▶ _TASK REQUIREMENTS_:
Print the data exactly as it appears, keeping every word.

◆ ◆ ◆ ◆ ◆ ◆ ◆

theorem vdeMaxv_keeps {w : List Fld} {s t : State} {a0 a1} (hw : [.regs, .host, .stack, .tileW, .tileA,
    .ledge, .ue, .weak, .stackSt, .pba, .msixHeld, .outs, .units, .summit, .rings, .adminEvents, .parts, .ctl,
    .kernels, .vdes, .rope] ⊆ w) (h : Keeps w s t) :
    Keeps w s (vdeMaxv a0 a1 t) := h.lift hw (by
  unfold vdeMaxv
  try dsimp only
  repeat' first
    | (with_reducible first
      | exact Keeps.refl | assumption | refine State.vdeRow_keeps (by decide) ?_)
    | dsimp only)

theorem vdeMinv_keeps {w : List Fld} {s t : State} {a0 a1} (hw : [.regs, .host, .stack, .tileW, .tileA,
    .ledge, .ue, .weak, .stackSt, .pba, .msixHeld, .outs, .units, .summit, .rings, .adminEvents, .parts, .ctl,
    .kernels, .vdes, .rope] ⊆ w) (h : Keeps w s t) :
    Keeps w s (vdeMinv a0 a1 t) := h.lift hw (by
  unfold vdeMinv
  try dsimp only
  repeat' first
    | (with_reducible first
      | exact Keeps.refl | assumption | refine State.vdeRow_keeps (by decide) ?_)
    | dsimp only)

theorem vdeAnd_keeps {w : List Fld} {s t : State} {a0 a1} (hw : [.regs, .host, .stack, .tileW, .tileA, .ledge,
    .ue, .weak, .stackSt, .pba, .msixHeld, .outs, .units, .summit, .rings, .adminEvents, .parts, .ctl,
    .kernels, .vdes, .rope] ⊆ w) (h : Keeps w s t) :
    Keeps w s (vdeAnd a0 a1 t) := h.lift hw (by
  unfold vdeAnd
  try dsimp only
  repeat' first
    | (with_reducible first
      | exact Keeps.refl | assumption | refine State.vdeRow_keeps (by decide) ?_)
    | dsimp only)

theorem vdeXor_keeps {w : List Fld} {s t : State} {a0 a1} (hw : [.regs, .host, .stack, .tileW, .tileA, .ledge,
    .ue, .weak, .stackSt, .pba, .msixHeld, .outs, .units, .summit, .rings, .adminEvents, .parts, .ctl,
    .kernels, .vdes, .rope] ⊆ w) (h : Keeps w s t) :
    Keeps w s (vdeXor a0 a1 t) := h.lift hw (by
  unfold vdeXor
  try dsimp only
  repeat' first
    | (with_reducible first
      | exact Keeps.refl | assumption | refine State.vdeRow_keeps (by decide) ?_)
    | dsimp only)

theorem vdeRecip_keeps {w : List Fld} {s t : State} {a0 a1} (hw : [.regs, .host, .stack, .tileW, .tileA,
    .ledge, .ue, .weak, .stackSt, .pba, .msixHeld, .outs, .units, .summit, .rings, .adminEvents, .parts, .ctl,
    .kernels, .vdes, .rope] ⊆ w) (h : Keeps w s t) :
    Keeps w s (vdeRecip a0 a1 t) := h.lift hw (by
  unfold vdeRecip
  try dsimp only
  repeat' first
    | (with_reducible first
      | exact Keeps.refl | assumption | refine State.vdeRow_keeps (by decide) ?_)
    | dsimp only)

theorem vdeMacz_keeps {w : List Fld} {s t : State} {a0 a1} (hw : [.regs, .host, .stack, .tileW, .tileA,
    .ledge, .ue, .weak, .stackSt, .pba, .msixHeld, .outs, .units, .summit, .rings, .adminEvents, .parts, .ctl,
    .kernels, .vdes, .rope] ⊆ w) (h : Keeps w s t) :
    Keeps w s (vdeMacz a0 a1 t) := h.lift hw (by
  unfold vdeMacz
  try dsimp only
  repeat' first
    | (with_reducible first
      | exact Keeps.refl | assumption | refine State.vdeRow_keeps (by decide) ?_)
    | dsimp only)

theorem vdeMac_keeps {w : List Fld} {s t : State} {a0 a1} (hw : [.regs, .host, .stack, .tileW, .tileA, .ledge,
    .ue, .weak, .stackSt, .pba, .msixHeld, .outs, .units, .summit, .rings, .adminEvents, .parts, .ctl,
    .kernels, .vdes, .rope] ⊆ w) (h : Keeps w s t) :
    Keeps w s (vdeMac a0 a1 t) := h.lift hw (by
  unfold vdeMac
  try dsimp only
  repeat' first
    | (with_reducible first
      | exact Keeps.refl | assumption | refine State.vdeRow_keeps (by decide) ?_)
    | dsimp only)

theorem vdeMsc_keeps {w : List Fld} {s t : State} {a0 a1} (hw : [.regs, .host, .stack, .tileW, .tileA, .ledge,
    .ue, .weak, .stackSt, .pba, .msixHeld, .outs, .units, .summit, .rings, .adminEvents, .parts, .ctl,
    .kernels, .vdes, .rope] ⊆ w) (h : Keeps w s t) :
    Keeps w s (vdeMsc a0 a1 t) := h.lift hw (by
  unfold vdeMsc
  try dsimp only
  repeat' first
    | (with_reducible first
      | exact Keeps.refl | assumption | refine State.vdeRow_keeps (by decide) ?_)
    | dsimp only)

theorem vdeNarrow_keeps {w : List Fld} {s t : State} {a0 a1} (hw : [.regs, .host, .stack, .tileW, .tileA,
    .ledge, .ue, .weak, .stackSt, .pba, .msixHeld, .outs, .units, .summit, .rings, .adminEvents, .parts, .ctl,
    .kernels, .vdes, .rope] ⊆ w) (h : Keeps w s t) :
    Keeps w s (vdeNarrow a0 a1 t) := h.lift hw (by
  unfold vdeNarrow
  try dsimp only
  repeat' first
    | (with_reducible first
      | exact Keeps.refl | assumption | refine State.vdeRow_keeps (by decide) ?_)
    | dsimp only)

theorem vdeGold_keeps {w : List Fld} {s t : State} {a0 a1} (hw : [.regs, .host, .stack, .tileW, .tileA,
    .ledge, .ue, .weak, .stackSt, .pba, .msixHeld, .outs, .units, .summit, .rings, .adminEvents, .parts, .ctl,
    .kernels, .vdes, .rope] ⊆ w) (h : Keeps w s t) :
    Keeps w s (vdeGold a0 a1 t) := h.lift hw (by
  unfold vdeGold
  try dsimp only
  repeat' first
    | (with_reducible first
      | exact Keeps.refl | assumption | refine State.vdeRow_keeps (by decide) ?_)
    | dsimp only)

◆ ◆ ◆ ◆ ◆ ◆ ◆

▶ _FINISHED EXERCISE_:
theorem vdeMaxv_keeps {w : List Fld} {s t : State} {a0 a1} (hw : [.regs, .host, .stack, .tileW, .tileA,
    .ledge, .ue, .weak, .stackSt, .pba, .msixHeld, .outs, .units, .summit, .rings, .adminEvents, .parts, .ctl,
    .kernels, .vdes, .rope] ⊆ w) (h : Keeps w s t) :
    Keeps w s (vdeMaxv a0 a1 t) := h.lift hw (by
  unfold vdeMaxv
  try dsimp only
  repeat' first
    | (with_reducible first
      | exact Keeps.refl | assumption | refine State.vdeRow_keeps (by decide) ?_)
    | dsimp only)

theorem vdeMinv_keeps {w : List Fld} {s t : State} {a0 a1} (hw : [.regs, .host, .stack, .tileW, .tileA,
    .ledge, .ue, .weak, .stackSt, .pba, .msixHeld, .outs, .units, .summit, .rings, .adminEvents, .parts, .ctl,
    .kernels, .vdes, .rope] ⊆ w) (h : Keeps w s t) :
    Keeps w s (vdeMinv a0 a1 t) := h.lift hw (by
  unfold vdeMinv
  try dsimp only
  repeat' first
    | (with_reducible first
      | exact Keeps.refl | assumption | refine State.vdeRow_keeps (by decide) ?_)
    | dsimp only)

theorem vdeAnd_keeps {w : List Fld} {s t : State} {a0 a1} (hw : [.regs, .host, .stack, .tileW, .tileA, .ledge,
    .ue, .weak, .stackSt, .pba, .msixHeld, .outs, .units, .summit, .rings, .adminEvents, .parts, .ctl,
    .kernels, .vdes, .rope] ⊆ w) (h : Keeps w s t) :
    Keeps w s (vdeAnd a0 a1 t) := h.lift hw (by
  unfold vdeAnd
  try dsimp only
  repeat' first
    | (with_reducible first
      | exact Keeps.refl | assumption | refine State.vdeRow_keeps (by decide) ?_)
    | dsimp only)

theorem vdeXor_keeps {w : List Fld} {s t : State} {a0 a1} (hw : [.regs, .host, .stack, .tileW, .tileA, .ledge,
    .ue, .weak, .stackSt, .pba, .msixHeld, .outs, .units, .summit, .rings, .adminEvents, .parts, .ctl,
    .kernels, .vdes, .rope] ⊆ w) (h : Keeps w s t) :
    Keeps w s (vdeXor a0 a1 t) := h.lift hw (by
  unfold vdeXor
  try dsimp only
  repeat' first
    | (with_reducible first
      | exact Keeps.refl | assumption | refine State.vdeRow_keeps (by decide) ?_)
    | dsimp only)

theorem vdeRecip_keeps {w : List Fld} {s t : State} {a0 a1} (hw : [.regs, .host, .stack, .tileW, .tileA,
    .ledge, .ue, .weak, .stackSt, .pba, .msixHeld, .outs, .units, .summit, .rings, .adminEvents, .parts, .ctl,
    .kernels, .vdes, .rope] ⊆ w) (h : Keeps w s t) :
    Keeps w s (vdeRecip a0 a1 t) := h.lift hw (by
  unfold vdeRecip
  try dsimp only
  repeat' first
    | (with_reducible first
      | exact Keeps.refl | assumption | refine State.vdeRow_keeps (by decide) ?_)
    | dsimp only)

theorem vdeMacz_keeps {w : List Fld} {s t : State} {a0 a1} (hw : [.regs, .host, .stack, .tileW, .tileA,
    .ledge, .ue, .weak, .stackSt, .pba, .msixHeld, .outs, .units, .summit, .rings, .adminEvents, .parts, .ctl,
    .kernels, .vdes, .rope] ⊆ w) (h : Keeps w s t) :
    Keeps w s (vdeMacz a0 a1 t) := h.lift hw (by
  unfold vdeMacz
  try dsimp only
  repeat' first
    | (with_reducible first
      | exact Keeps.refl | assumption | refine State.vdeRow_keeps (by decide) ?_)
    | dsimp only)

theorem vdeMac_keeps {w : List Fld} {s t : State} {a0 a1} (hw : [.regs, .host, .stack, .tileW, .tileA, .ledge,
    .ue, .weak, .stackSt, .pba, .msixHeld, .outs, .units, .summit, .rings, .adminEvents, .parts, .ctl,
    .kernels, .vdes, .rope] ⊆ w) (h : Keeps w s t) :
    Keeps w s (vdeMac a0 a1 t) := h.lift hw (by
  unfold vdeMac
  try dsimp only
  repeat' first
    | (with_reducible first
      | exact Keeps.refl | assumption | refine State.vdeRow_keeps (by decide) ?_)
    | dsimp only)

theorem vdeMsc_keeps {w : List Fld} {s t : State} {a0 a1} (hw : [.regs, .host, .stack, .tileW, .tileA, .ledge,
    .ue, .weak, .stackSt, .pba, .msixHeld, .outs, .units, .summit, .rings, .adminEvents, .parts, .ctl,
    .kernels, .vdes, .rope] ⊆ w) (h : Keeps w s t) :
    Keeps w s (vdeMsc a0 a1 t) := h.lift hw (by
  unfold vdeMsc
  try dsimp only
  repeat' first
    | (with_reducible first
      | exact Keeps.refl | assumption | refine State.vdeRow_keeps (by decide) ?_)
    | dsimp only)

theorem vdeNarrow_keeps {w : List Fld} {s t : State} {a0 a1} (hw : [.regs, .host, .stack, .tileW, .tileA,
    .ledge, .ue, .weak, .stackSt, .pba, .msixHeld, .outs, .units, .summit, .rings, .adminEvents, .parts, .ctl,
    .kernels, .vdes, .rope] ⊆ w) (h : Keeps w s t) :
    Keeps w s (vdeNarrow a0 a1 t) := h.lift hw (by
  unfold vdeNarrow
  try dsimp only
  repeat' first
    | (with_reducible first
      | exact Keeps.refl | assumption | refine State.vdeRow_keeps (by decide) ?_)
    | dsimp only)

theorem vdeGold_keeps {w : List Fld} {s t : State} {a0 a1} (hw : [.regs, .host, .stack, .tileW, .tileA,
    .ledge, .ue, .weak, .stackSt, .pba, .msixHeld, .outs, .units, .summit, .rings, .adminEvents, .parts, .ctl,
    .kernels, .vdes, .rope] ⊆ w) (h : Keeps w s t) :
    Keeps w s (vdeGold a0 a1 t) := h.lift hw (by
  unfold vdeGold
  try dsimp only
  repeat' first
    | (with_reducible first
      | exact Keeps.refl | assumption | refine State.vdeRow_keeps (by decide) ?_)
    | dsimp only)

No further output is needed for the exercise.